* _TASK BRIEF_: Going down the listing below, print exactly each line from the one with "simp [writeByte, Memory.wf]" up to and including the one with "exact h.1 x hx", and skip the rest.

* _PROVIDED DATA_:
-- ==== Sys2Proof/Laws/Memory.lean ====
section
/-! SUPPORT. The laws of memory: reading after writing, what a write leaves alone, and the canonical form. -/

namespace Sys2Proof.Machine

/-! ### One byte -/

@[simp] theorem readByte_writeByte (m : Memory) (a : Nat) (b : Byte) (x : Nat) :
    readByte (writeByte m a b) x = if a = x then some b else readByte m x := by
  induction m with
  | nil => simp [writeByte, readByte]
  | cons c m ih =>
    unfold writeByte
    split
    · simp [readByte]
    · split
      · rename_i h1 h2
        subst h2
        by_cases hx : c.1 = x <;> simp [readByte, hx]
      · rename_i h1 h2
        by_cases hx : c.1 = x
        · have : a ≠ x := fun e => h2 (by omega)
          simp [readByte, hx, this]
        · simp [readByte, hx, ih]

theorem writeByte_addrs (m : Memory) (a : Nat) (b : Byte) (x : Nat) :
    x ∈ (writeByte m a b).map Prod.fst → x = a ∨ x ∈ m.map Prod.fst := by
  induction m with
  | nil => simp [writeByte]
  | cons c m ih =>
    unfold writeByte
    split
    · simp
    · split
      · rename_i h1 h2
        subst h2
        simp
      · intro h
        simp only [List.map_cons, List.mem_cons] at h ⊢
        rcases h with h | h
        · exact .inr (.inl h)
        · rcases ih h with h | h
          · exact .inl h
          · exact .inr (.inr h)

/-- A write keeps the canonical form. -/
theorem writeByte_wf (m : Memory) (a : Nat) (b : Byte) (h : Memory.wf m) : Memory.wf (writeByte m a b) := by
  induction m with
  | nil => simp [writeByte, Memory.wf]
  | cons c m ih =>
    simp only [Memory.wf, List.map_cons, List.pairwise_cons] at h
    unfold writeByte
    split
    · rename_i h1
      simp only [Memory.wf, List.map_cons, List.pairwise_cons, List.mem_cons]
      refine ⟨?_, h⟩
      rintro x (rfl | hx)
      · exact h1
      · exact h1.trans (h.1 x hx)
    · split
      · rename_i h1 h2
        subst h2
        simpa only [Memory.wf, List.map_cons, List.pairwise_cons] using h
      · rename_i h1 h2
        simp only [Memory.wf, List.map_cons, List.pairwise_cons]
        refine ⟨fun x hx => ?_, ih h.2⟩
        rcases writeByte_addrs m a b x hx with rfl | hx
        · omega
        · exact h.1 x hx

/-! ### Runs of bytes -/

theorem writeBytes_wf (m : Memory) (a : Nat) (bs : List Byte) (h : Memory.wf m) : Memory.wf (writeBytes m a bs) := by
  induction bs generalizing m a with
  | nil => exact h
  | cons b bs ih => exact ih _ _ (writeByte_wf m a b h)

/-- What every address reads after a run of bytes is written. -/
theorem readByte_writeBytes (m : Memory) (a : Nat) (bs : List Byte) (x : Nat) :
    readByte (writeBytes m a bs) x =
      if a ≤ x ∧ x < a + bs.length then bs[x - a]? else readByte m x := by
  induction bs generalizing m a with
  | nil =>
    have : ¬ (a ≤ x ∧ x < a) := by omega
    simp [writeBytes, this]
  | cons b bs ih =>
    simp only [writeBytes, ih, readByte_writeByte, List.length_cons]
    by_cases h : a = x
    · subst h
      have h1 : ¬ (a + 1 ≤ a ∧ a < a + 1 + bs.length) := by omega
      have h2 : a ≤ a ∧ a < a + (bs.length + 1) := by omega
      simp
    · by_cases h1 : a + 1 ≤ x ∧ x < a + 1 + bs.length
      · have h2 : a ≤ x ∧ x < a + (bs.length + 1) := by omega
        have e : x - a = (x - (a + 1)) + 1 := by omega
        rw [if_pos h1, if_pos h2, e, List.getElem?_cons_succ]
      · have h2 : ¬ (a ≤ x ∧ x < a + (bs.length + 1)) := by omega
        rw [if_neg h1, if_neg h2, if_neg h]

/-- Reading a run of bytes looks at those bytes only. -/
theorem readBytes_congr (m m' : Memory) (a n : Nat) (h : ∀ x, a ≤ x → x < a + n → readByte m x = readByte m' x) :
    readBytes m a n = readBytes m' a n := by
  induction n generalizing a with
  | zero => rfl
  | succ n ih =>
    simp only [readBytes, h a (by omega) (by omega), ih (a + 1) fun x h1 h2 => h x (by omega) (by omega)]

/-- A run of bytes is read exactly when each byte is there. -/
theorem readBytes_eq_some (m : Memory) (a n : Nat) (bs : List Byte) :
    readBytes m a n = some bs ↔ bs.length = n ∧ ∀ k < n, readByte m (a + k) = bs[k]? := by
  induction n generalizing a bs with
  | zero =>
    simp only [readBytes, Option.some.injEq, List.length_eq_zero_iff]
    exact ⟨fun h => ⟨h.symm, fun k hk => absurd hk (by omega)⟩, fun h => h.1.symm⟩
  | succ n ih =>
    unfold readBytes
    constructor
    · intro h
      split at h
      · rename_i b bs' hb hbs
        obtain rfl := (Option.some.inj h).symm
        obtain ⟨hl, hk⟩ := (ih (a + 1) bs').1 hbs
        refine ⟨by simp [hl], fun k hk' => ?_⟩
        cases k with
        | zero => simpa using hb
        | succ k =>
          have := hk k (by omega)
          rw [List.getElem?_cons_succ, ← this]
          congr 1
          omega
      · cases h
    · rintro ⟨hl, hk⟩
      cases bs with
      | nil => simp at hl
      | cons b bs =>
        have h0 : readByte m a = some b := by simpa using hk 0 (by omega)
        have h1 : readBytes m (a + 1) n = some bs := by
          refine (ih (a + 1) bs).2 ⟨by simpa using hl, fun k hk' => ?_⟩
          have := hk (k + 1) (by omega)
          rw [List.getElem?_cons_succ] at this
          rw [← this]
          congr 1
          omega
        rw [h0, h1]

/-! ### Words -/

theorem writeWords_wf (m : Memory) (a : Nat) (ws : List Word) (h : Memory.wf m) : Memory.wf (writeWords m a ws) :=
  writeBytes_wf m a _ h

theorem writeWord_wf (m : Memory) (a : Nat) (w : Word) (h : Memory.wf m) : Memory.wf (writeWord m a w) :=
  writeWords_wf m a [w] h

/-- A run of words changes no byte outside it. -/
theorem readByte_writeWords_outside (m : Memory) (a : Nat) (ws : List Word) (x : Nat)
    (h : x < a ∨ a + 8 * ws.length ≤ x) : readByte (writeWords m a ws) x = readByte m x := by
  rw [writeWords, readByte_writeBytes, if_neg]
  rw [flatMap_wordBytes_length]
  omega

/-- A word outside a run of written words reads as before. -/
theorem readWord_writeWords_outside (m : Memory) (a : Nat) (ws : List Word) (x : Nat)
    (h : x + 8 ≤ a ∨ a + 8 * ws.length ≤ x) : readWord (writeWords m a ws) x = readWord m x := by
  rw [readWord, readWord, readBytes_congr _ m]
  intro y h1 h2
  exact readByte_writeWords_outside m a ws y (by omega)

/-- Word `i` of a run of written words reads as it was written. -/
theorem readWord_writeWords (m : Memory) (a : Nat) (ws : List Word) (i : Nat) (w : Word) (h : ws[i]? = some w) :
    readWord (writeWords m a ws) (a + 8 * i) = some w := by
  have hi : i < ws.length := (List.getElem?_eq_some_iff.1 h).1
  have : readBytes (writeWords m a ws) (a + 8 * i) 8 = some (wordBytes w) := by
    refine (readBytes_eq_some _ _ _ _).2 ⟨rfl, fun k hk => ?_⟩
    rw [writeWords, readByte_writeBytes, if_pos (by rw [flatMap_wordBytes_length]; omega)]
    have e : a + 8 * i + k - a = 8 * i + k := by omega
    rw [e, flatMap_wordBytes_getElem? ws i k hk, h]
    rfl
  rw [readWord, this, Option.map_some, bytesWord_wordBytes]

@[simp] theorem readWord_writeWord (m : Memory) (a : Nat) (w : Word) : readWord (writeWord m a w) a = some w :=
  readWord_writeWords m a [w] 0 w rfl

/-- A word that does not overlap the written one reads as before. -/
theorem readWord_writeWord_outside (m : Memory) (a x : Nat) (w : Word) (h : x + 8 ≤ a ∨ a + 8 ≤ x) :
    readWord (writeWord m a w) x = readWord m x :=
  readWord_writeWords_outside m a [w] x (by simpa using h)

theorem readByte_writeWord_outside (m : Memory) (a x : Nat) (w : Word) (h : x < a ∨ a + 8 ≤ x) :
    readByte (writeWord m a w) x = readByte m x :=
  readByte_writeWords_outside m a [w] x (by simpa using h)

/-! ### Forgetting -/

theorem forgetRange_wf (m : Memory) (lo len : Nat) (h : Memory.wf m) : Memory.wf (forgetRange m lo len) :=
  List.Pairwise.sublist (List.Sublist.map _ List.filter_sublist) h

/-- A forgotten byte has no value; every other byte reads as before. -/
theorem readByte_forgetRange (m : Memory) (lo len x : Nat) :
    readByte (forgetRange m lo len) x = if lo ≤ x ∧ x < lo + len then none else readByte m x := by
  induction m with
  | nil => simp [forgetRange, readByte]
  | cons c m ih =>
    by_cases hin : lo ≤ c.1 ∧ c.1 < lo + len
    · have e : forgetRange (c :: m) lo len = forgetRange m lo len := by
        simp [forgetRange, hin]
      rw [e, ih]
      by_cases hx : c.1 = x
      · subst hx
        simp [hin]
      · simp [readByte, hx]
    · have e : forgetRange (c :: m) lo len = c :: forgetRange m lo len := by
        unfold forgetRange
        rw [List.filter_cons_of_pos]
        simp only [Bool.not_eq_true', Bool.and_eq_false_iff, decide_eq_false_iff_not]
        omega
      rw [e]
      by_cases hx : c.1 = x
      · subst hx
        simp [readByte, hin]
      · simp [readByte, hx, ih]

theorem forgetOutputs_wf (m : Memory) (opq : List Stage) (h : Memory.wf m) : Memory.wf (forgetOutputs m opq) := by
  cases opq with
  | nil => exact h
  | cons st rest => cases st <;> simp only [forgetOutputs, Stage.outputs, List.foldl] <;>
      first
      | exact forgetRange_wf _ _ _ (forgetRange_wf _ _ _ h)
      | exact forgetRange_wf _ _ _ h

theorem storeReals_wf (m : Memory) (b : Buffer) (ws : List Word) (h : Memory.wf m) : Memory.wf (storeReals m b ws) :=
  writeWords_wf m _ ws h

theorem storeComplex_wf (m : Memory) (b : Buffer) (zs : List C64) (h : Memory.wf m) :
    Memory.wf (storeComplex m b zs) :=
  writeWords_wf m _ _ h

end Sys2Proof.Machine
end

* * *

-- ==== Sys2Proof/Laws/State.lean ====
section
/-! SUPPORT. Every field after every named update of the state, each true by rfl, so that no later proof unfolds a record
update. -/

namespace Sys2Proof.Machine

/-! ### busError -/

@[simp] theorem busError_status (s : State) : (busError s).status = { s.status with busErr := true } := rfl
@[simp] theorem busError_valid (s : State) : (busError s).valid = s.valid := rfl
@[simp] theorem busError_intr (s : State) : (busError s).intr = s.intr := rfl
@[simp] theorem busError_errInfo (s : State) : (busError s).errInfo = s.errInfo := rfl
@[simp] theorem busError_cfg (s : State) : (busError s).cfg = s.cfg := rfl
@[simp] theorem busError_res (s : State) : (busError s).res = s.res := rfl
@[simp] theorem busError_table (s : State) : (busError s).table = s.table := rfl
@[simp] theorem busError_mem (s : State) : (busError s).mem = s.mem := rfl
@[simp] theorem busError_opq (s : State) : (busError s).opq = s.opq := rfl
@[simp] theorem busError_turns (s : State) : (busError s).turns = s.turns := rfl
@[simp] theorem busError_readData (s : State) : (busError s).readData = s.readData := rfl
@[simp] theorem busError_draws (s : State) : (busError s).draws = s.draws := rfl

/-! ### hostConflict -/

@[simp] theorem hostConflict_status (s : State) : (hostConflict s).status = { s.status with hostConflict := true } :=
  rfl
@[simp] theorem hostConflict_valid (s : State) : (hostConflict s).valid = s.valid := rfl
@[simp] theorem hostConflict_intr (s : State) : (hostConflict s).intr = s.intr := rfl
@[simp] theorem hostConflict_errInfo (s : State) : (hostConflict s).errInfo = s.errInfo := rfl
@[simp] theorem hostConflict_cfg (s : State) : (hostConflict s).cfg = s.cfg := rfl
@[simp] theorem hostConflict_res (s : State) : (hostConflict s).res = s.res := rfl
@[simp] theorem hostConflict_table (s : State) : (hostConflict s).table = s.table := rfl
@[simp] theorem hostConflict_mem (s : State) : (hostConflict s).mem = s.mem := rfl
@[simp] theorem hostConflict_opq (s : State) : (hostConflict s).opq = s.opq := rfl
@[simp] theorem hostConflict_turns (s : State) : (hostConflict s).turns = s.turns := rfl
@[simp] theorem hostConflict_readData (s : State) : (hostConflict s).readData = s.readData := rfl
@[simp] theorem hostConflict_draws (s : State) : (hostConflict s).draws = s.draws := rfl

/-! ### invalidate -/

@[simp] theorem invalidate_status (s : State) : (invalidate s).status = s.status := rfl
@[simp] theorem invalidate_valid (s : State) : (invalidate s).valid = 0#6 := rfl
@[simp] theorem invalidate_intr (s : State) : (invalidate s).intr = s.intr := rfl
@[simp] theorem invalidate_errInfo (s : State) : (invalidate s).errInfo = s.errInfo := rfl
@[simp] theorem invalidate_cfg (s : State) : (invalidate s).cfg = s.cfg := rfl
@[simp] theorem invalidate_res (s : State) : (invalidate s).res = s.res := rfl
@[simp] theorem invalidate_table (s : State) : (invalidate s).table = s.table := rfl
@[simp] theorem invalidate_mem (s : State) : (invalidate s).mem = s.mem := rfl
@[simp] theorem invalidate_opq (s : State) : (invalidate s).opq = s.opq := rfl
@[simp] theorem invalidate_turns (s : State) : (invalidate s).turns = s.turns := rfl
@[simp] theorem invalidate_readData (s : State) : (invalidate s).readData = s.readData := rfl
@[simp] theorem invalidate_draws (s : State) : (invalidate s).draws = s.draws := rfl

* _YOUR RESPONSE_:
  | nil => simp [writeByte, Memory.wf]
  | cons c m ih =>
    simp only [Memory.wf, List.map_cons, List.pairwise_cons] at h
    unfold writeByte
    split
    · rename_i h1
      simp only [Memory.wf, List.map_cons, List.pairwise_cons, List.mem_cons]
      refine ⟨?_, h⟩
      rintro x (rfl | hx)
      · exact h1
      · exact h1.trans (h.1 x hx)
    · split
      · rename_i h1 h2
        subst h2
        simpa only [Memory.wf, List.map_cons, List.pairwise_cons] using h
      · rename_i h1 h2
        simp only [Memory.wf, List.map_cons, List.pairwise_cons]
        refine ⟨fun x hx => ?_, ih h.2⟩
        rcases writeByte_addrs m a b x hx with rfl | hx
        · omega
        · exact h.1 x hx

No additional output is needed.